Records from a data collection

┏━━

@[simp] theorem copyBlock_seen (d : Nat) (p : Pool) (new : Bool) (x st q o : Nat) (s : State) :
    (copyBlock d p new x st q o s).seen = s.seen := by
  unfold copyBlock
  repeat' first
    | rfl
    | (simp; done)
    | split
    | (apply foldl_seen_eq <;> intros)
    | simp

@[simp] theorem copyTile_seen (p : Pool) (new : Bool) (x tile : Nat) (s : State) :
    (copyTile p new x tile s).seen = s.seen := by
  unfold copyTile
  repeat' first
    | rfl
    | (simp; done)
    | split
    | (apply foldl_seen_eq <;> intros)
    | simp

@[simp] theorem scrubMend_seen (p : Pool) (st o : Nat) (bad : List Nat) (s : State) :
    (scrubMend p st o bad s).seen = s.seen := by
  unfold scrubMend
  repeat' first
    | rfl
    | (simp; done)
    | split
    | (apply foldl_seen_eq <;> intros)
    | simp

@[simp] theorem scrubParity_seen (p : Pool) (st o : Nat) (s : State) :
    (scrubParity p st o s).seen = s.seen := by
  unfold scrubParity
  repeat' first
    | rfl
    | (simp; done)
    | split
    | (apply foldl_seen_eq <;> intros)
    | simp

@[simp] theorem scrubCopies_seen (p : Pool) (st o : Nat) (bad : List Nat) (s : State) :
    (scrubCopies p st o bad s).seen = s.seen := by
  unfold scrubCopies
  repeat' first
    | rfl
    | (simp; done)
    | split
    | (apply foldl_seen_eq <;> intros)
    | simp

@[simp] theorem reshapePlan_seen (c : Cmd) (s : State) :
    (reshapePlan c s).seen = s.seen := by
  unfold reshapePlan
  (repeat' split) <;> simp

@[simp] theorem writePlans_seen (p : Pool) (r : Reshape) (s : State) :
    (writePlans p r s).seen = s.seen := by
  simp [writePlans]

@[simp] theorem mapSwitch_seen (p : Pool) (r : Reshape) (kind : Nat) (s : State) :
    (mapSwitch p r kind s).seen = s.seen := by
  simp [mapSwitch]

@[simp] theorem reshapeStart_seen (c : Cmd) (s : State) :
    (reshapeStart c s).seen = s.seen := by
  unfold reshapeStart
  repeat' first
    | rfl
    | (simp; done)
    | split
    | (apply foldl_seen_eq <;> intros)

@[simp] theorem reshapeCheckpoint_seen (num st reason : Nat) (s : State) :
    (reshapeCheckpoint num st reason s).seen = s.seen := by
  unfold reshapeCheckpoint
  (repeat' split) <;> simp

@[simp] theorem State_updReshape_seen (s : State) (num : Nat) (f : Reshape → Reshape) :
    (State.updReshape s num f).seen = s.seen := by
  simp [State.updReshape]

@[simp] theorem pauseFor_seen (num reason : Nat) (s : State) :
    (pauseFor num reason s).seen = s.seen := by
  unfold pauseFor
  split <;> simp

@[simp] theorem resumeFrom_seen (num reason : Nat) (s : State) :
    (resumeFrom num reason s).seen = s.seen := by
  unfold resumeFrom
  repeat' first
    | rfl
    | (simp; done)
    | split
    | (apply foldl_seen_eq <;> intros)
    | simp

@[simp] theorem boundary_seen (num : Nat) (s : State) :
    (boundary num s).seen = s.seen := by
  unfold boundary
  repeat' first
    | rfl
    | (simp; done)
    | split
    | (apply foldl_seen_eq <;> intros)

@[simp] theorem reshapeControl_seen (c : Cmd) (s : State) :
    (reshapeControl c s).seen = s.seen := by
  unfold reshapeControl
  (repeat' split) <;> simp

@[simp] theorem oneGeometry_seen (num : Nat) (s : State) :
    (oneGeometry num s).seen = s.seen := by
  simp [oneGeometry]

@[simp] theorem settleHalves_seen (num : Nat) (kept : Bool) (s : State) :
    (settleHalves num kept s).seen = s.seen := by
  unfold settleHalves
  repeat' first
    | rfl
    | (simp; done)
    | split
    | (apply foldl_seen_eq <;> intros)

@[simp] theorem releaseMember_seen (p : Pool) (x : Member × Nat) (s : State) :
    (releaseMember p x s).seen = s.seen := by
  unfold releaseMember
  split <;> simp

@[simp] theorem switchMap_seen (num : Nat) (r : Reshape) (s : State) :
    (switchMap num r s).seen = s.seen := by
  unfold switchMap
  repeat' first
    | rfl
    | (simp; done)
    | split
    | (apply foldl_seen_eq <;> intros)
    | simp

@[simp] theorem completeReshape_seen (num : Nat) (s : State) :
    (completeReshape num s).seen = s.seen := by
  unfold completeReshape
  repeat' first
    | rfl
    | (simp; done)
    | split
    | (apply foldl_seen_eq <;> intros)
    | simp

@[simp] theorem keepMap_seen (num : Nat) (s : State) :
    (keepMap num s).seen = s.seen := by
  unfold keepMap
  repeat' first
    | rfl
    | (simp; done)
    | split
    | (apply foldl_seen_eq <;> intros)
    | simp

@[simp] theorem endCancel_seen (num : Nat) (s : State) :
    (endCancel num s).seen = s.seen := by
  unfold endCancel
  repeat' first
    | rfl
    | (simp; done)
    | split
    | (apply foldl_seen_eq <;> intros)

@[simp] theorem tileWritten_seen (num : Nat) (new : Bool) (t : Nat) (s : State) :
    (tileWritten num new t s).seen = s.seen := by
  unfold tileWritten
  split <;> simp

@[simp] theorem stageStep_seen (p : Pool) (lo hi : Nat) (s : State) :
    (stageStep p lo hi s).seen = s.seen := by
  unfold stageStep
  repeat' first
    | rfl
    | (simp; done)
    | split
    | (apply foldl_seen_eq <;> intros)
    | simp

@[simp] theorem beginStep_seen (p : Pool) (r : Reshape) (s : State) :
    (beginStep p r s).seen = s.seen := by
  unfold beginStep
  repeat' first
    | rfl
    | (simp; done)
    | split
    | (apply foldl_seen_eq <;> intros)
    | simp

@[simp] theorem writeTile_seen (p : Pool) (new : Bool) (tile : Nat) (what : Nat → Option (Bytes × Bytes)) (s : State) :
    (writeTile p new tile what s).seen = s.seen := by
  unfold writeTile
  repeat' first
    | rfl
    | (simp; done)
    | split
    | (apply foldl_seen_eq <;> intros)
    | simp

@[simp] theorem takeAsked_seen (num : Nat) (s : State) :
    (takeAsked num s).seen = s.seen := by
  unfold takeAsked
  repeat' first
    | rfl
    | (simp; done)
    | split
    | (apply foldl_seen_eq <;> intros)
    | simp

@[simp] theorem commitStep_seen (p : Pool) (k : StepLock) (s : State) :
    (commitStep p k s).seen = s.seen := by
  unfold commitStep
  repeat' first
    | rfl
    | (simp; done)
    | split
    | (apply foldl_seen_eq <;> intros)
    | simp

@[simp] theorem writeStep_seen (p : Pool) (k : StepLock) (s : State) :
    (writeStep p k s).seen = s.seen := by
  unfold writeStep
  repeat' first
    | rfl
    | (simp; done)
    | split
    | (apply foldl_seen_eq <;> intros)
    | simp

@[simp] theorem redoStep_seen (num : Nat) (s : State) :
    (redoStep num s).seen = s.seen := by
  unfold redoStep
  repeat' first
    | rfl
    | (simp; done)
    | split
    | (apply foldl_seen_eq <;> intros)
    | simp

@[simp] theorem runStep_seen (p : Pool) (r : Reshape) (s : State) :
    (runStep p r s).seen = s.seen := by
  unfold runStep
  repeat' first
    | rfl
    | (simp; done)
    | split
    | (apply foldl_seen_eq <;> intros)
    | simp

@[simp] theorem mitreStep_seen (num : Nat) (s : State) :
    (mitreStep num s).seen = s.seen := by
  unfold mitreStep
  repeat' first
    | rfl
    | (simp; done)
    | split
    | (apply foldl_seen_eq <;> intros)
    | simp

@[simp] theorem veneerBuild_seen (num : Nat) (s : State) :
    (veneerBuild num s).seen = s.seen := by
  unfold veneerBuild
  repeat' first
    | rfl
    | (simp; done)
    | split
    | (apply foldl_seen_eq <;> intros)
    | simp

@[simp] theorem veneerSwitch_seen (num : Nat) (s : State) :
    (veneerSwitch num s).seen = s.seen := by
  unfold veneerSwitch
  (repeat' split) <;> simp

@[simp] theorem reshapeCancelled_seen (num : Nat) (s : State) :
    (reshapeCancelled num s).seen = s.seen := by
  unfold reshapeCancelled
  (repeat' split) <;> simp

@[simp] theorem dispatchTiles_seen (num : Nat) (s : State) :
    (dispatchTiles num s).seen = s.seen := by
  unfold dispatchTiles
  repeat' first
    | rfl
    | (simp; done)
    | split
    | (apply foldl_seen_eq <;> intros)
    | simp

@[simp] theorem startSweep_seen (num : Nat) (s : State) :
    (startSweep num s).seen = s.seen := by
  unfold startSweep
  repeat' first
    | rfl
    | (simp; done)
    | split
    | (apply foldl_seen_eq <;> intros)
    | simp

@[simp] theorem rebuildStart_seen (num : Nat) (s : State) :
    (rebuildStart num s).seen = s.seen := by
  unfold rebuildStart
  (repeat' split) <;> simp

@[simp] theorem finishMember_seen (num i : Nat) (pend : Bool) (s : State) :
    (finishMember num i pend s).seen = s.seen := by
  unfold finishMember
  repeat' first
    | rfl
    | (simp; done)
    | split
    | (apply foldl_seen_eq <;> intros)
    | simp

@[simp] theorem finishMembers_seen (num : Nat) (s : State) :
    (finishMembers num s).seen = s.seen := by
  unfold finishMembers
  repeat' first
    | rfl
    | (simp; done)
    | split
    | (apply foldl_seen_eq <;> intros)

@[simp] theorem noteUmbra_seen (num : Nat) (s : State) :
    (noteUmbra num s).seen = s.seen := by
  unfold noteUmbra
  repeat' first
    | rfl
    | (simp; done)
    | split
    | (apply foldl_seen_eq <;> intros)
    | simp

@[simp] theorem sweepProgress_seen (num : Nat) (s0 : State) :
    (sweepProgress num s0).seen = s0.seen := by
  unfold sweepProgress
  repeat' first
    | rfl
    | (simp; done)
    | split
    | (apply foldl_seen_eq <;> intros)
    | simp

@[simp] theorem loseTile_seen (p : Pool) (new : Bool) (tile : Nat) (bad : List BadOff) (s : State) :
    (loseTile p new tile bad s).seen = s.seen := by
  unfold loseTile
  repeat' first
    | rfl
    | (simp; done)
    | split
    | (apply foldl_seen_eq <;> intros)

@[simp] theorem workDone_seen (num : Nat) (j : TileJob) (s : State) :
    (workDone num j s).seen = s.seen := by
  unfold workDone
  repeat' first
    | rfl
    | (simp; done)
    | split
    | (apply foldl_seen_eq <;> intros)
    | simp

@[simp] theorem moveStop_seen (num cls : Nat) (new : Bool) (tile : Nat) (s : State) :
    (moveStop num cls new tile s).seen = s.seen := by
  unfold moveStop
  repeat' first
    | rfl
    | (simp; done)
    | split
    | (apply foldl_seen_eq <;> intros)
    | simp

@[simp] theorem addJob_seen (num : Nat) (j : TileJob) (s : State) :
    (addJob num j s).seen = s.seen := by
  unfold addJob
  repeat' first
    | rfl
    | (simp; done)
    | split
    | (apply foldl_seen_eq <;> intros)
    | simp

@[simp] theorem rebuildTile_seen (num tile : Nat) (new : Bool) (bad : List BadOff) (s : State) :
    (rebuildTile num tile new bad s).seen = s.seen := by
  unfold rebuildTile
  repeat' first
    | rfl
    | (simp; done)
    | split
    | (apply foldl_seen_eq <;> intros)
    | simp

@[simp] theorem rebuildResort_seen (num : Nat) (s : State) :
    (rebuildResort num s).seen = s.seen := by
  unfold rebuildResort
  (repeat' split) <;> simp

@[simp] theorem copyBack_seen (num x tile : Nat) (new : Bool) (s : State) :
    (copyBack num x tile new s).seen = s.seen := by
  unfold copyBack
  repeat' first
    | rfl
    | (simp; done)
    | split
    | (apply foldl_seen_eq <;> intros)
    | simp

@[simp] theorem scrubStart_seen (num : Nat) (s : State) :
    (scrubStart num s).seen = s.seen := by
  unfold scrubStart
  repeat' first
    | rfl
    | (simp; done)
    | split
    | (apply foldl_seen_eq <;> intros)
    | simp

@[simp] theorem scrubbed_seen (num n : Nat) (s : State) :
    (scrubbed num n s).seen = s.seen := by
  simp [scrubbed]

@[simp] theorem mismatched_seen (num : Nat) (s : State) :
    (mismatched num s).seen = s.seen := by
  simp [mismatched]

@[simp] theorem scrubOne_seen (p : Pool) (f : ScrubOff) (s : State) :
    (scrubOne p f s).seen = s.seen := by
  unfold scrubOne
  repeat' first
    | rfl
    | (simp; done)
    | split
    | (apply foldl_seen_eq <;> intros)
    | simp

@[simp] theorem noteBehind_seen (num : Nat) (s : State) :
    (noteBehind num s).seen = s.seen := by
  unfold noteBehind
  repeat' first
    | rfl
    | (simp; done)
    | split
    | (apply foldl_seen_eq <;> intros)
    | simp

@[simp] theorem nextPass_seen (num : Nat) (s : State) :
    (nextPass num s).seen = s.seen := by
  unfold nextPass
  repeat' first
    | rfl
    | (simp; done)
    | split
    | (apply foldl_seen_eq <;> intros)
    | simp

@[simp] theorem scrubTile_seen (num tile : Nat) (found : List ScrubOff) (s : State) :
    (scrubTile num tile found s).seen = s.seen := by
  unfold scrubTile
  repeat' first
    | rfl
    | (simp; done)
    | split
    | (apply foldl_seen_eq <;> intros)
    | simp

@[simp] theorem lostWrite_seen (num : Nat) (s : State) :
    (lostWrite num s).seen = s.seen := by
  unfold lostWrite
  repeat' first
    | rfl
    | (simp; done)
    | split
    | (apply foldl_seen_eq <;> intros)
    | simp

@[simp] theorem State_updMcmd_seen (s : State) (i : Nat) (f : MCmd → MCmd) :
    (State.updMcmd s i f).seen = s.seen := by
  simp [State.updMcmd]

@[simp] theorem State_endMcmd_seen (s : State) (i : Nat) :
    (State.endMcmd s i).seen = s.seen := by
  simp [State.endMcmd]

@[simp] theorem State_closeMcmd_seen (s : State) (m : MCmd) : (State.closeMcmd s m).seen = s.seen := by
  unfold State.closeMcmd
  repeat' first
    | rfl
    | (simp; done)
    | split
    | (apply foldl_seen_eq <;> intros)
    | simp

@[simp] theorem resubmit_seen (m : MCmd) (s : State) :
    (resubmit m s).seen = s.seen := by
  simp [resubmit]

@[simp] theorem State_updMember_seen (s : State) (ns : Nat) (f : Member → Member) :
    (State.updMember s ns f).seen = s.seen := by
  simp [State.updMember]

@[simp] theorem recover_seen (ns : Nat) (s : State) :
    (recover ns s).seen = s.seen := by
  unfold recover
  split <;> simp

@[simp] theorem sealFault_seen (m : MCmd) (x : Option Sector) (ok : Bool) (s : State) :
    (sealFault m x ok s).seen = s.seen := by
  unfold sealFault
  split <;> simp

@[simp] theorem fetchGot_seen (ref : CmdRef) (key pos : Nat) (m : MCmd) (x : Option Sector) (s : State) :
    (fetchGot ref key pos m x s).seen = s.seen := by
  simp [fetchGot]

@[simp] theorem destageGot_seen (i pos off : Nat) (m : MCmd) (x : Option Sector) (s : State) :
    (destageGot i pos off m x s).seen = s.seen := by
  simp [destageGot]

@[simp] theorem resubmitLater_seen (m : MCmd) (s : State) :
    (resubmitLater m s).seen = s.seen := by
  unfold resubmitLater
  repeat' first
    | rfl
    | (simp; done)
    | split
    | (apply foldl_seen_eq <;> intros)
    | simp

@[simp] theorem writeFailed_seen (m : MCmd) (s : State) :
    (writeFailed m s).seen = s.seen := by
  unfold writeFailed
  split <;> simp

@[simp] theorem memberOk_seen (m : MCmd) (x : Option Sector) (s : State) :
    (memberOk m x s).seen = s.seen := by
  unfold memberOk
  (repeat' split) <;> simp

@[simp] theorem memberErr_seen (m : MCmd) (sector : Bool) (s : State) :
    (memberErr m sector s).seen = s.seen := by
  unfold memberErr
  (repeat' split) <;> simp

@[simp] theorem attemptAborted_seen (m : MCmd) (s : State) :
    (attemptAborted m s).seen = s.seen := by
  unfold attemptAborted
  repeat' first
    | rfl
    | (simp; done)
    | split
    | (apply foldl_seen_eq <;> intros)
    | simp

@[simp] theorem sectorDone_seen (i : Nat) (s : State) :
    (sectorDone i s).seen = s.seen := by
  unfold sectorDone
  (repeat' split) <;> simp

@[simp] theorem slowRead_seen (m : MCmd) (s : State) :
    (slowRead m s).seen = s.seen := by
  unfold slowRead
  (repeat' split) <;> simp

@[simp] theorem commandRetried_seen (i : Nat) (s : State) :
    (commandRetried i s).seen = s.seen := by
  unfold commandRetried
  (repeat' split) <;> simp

┗━━

Exercise directions: Looking at the data above, return every line from the one with "theorem releaseMember_seen (p" down to the one with "theorem tileWritten_seen (num", exactly and inclusively.

Exercise result:
@[simp] theorem releaseMember_seen (p : Pool) (x : Member × Nat) (s : State) :
    (releaseMember p x s).seen = s.seen := by
  unfold releaseMember
  split <;> simp

@[simp] theorem switchMap_seen (num : Nat) (r : Reshape) (s : State) :
    (switchMap num r s).seen = s.seen := by
  unfold switchMap
  repeat' first
    | rfl
    | (simp; done)
    | split
    | (apply foldl_seen_eq <;> intros)
    | simp

@[simp] theorem completeReshape_seen (num : Nat) (s : State) :
    (completeReshape num s).seen = s.seen := by
  unfold completeReshape
  repeat' first
    | rfl
    | (simp; done)
    | split
    | (apply foldl_seen_eq <;> intros)
    | simp

@[simp] theorem keepMap_seen (num : Nat) (s : State) :
    (keepMap num s).seen = s.seen := by
  unfold keepMap
  repeat' first
    | rfl
    | (simp; done)
    | split
    | (apply foldl_seen_eq <;> intros)
    | simp

@[simp] theorem endCancel_seen (num : Nat) (s : State) :
    (endCancel num s).seen = s.seen := by
  unfold endCancel
  repeat' first
    | rfl
    | (simp; done)
    | split
    | (apply foldl_seen_eq <;> intros)

@[simp] theorem tileWritten_seen (num : Nat) (new : Bool) (t : Nat) (s : State) :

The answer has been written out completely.